# Problem description
Your output should be the line that contains "(R14, R16). -/" and all lines after it in the records, retyped exactly through the last one.

━━━━━ Provided data

-- ==== Sys2Proof/Machine/RegFields.lean ====
section
/-! DEFINITION. The register fields of the control window, one constant per field of the register tables of
spec/ (R16-R19): the offset in the window, the lowest bit and the width. Registers with several instances take their
indexes as arguments (CORE n, POND m, and the block indexes; VERD.CLIENTc is indexed from 0 here). -/
namespace Sys2Proof.Machine

/-- A field of a register: the register's offset in the control window, its lowest bit and its width (R14, R16). -/
structure Fld where
  off : Nat
  lo : Nat
  w : Nat
deriving DecidableEq, Repr

namespace R
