-- ==== Sys2Proof/Machine/Flags.lean ====
section
/-! DEFINITION. Conditions and comparisons: CMP and the immediate compares (R224, R225), the conditions of sync objects
(R238), and the sticky engine flags of CORE n.ENGFLAG (R324). The block has no status register of flags. -/
namespace Sys2Proof.Machine

/-- The condition of CMP chosen by mod[2:0]: EQ, NE, LT, GE, LTU, GEU (R224). -/
def cmpCond (c : Nat) (a b : Word) : Bool :=
  match c with
  | 0 => a == b
  | 1 => a != b
  | 2 => a.slt b
  | 3 => !a.slt b
  | 4 => a.ult b
  | _ => !a.ult b

/-- The condition of WAIT, WATCH and QWAIT on an object's value: GE, EQ, NE, LT, GT, LE, unsigned (R238). -/
def objCond (c v t : Nat) : Bool :=
  match c with
  | 0 => t ≤ v
  | 1 => v == t
  | 2 => v != t
  | 3 => v < t
  | 4 => t < v
  | _ => v ≤ t

/-- The logical operations of PLOG: AND, OR, XOR, ANDN (R223). -/
def plogOp (c : Nat) (x y : Bool) : Bool :=
  match c with
  | 0 => x && y
  | 1 => x || y
  | 2 => xor x y
  | _ => x && !y

/-- Sticky engine flags set: bits 0 WRAP, 1 INVALID, 2 OVERFLOW, 3 UNDERFLOW of the group that starts at bit `base`
(Tensor 0, Vector 4, Residue 8; R324). -/
def State.setEngFlags (s : State) (n base fl : Nat) : State :=
  if fl = 0 then s else
  let off := R.CORE_ENGFLAG n
  s.setReg off (s.reg off ||| BitVec.ofNat 64 (fl % 16 * 2 ^ base))

end Sys2Proof.Machine
end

━━━━━━━━━━

# Final answer
/-- A field of a register: the register's offset in the control window, its lowest bit and its width (R14, R16). -/
structure Fld where
  off : Nat
  lo : Nat
  w : Nat
deriving DecidableEq, Repr

namespace R
-- ==== Sys2Proof/Machine/Flags.lean ====
section
/-! DEFINITION. Conditions and comparisons: CMP and the immediate compares (R224, R225), the conditions of sync objects
(R238), and the sticky engine flags of CORE n.ENGFLAG (R324). The block has no status register of flags. -/
namespace Sys2Proof.Machine

/-- The condition of CMP chosen by mod[2:0]: EQ, NE, LT, GE, LTU, GEU (R224). -/
def cmpCond (c : Nat) (a b : Word) : Bool :=
  match c with
  | 0 => a == b
  | 1 => a != b
  | 2 => a.slt b
  | 3 => !a.slt b
  | 4 => a.ult b
  | _ => !a.ult b

/-- The condition of WAIT, WATCH and QWAIT on an object's value: GE, EQ, NE, LT, GT, LE, unsigned (R238). -/
def objCond (c v t : Nat) : Bool :=
  match c with
  | 0 => t ≤ v
  | 1 => v == t
  | 2 => v != t
  | 3 => v < t
  | 4 => t < v
  | _ => v ≤ t

/-- The logical operations of PLOG: AND, OR, XOR, ANDN (R223). -/
def plogOp (c : Nat) (x y : Bool) : Bool :=
  match c with
  | 0 => x && y
  | 1 => x || y
  | 2 => xor x y
  | _ => x && !y

/-- Sticky engine flags set: bits 0 WRAP, 1 INVALID, 2 OVERFLOW, 3 UNDERFLOW of the group that starts at bit `base`
(Tensor 0, Vector 4, Residue 8; R324). -/
def State.setEngFlags (s : State) (n base fl : Nat) : State :=
  if fl = 0 then s else
  let off := R.CORE_ENGFLAG n
  s.setReg off (s.reg off ||| BitVec.ofNat 64 (fl % 16 * 2 ^ base))

end Sys2Proof.Machine
end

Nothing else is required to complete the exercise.